It's a little different here. Coffee is more of a social drink, an excuse to lounge about on the sidewalk, scrutinizing flâneurs and having a spittingly loud argument just for the hell of it. The espresso is just an accessory, always à la mode in its miniature cup and saucer with a side of sugar cubes and speculoos cookies (or truffles, or chocolate, or in the scroogiest joints, just a spoon). The beans tend to come from a childhood of abuse: incinerated, prematurely ground, and then cheaply packaged so whatever essence they have left evaporates into the open air. Indeed, it is a sad life for a coffee bean in Paris.

But there's hope! Multiple rays of hope, actually, in the form of real coffeehouses that have sprung up all over the city. I've been to two so far: Caféotheque, picturesquely located on the north bank of the Seine, and Terres de Café, whose boutique in the Marais is smaller than my bedroom but man, I wish my bedroom smelled like that. My barista friend also brings me tidings of two other cafés that he has visited in the meantime, to which my drug-hungry veins will no doubt carry me in good time.

Caféotheque holds a special place in my heart because the handsome barista (who, immediately spotting my American accent, promptly switched into his native New York English) was kind enough to ground the coffee beans I lovingly cradled in my baggage all the way from Portland. He held up the paper bags for me to sniff appreciatively after each one was ground! He gave me the name (moka) for that Italian stovetop contraption that has been eluding me for months! I am smitten.

In the past week, I've already drunk my way through one bag and am well into the second, thanks to a surfeit of university options. It's hard enough for me to decide at Reed, where my choices are mercifully limited to one college, but here? Here I have my pick of a smorgasbord of universities. There are more courses to choose from than there are varieties of French cheese. But after a weekend of suffering--in which I put my knowledge of number theory to good use and mapped out every possible combination of courses--I emerge triumphant. Check it. Out.
  1. Histoire de l'histoire de l'art, in the beautiful brick building of the Centre Michelet of the Sorbonne.
  2. Semiotics: the text and the image, at Saint-Dennis, the far-flung university of Foucault fame (and possibly also "Ordinary language and literary language: myth or reality?")
  3. The situation of the novel in Europe today
  4. Contemporary Spanish cinema: the visualisation of memory (with Pietsie Feenstra!!!)
  5. The Nouvelle Vague and film theory
  6. A history class at the Sorbonne starting with the Cold War.
  7. Oh, and a studio class for painting/drawing.
Yippee!

Sara  – (September 20, 2011 at 11:30 AM)  

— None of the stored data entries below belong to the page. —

-- ==== Sys2Proof/Machine/Journal.lean ====
section
/-! DEFINITION. The layout of a journal entry (Table 6.10). -/

namespace Sys2Proof.Machine

/-- The fields of an entry that its writer gives. -/
structure JEntry where
  kind : Nat
  status : BitVec 16 := 0
  tenant : BitVec 16 := 0
  queue : Nat := 0
  index : Nat := 0
  tag : Word := 0
  arg0 : Word := 0
  arg1 : Word := 0
  deriving DecidableEq, Repr

/-- The 64 bytes of an entry with its sequence number and time in nanoseconds; the last four are the CRC-32C of the
others. -/
def JEntry.bytes (e : JEntry) (seq time : Nat) : List Byte :=
  let b := leBytes 8 seq ++ leBytes 8 time ++ leBytes 1 e.kind ++ leBytes 1 0 ++ leBytes 2 e.status.toNat ++
    leBytes 2 e.tenant.toNat ++ leBytes 1 e.queue ++ leBytes 1 0 ++ leBytes 4 e.index ++ leBytes 4 0 ++
    leBytes 8 e.tag.toNat ++ leBytes 8 e.arg0.toNat ++ leBytes 8 e.arg1.toNat ++ leBytes 4 0
  b ++ leBytes 4 (crc32c b).toNat

/-- The journal a module reset leaves: one entry of kind die reset for each compute die (R28). -/
def resetJournal : SMap (List Byte) :=
  (List.range 8).map fun n => (n, ({ kind := 5, arg0 := BitVec.ofNat 64 n } : JEntry).bytes n 0)

end Sys2Proof.Machine
end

Wait, so - you get to choose your classes from any university in the Sorbonne? How cool is this? What is this program called anyway?

Stephanie  – (September 20, 2011 at 11:56 AM)  

CUPA (Center for University Programs Abroad) acts as a sort of intermediary between the home university and the French system, which makes the latter much less of a headache for me. Otherwise I would have to contend with endless forms (how the French love their papers!) and queues that would put the British to shame.

The great advantage to this is that I can choose between any of the schools in the Paris system, which are numbered 1-13, and take any classes in any department, to boot. Most French students have all of their courses predetermined from day one that they choose their course of study. The word they use here is "chemin," or "path," which is indicative of how much they endorse intellectual wandering.

So, even though this is awesome in theory, I want to take advantage of the great variety of subjects on offer from innumerable experts in their fields. But this also means that because everything is scattered all over the city, I am effectively taking classes at four universities and get to commute between all of them.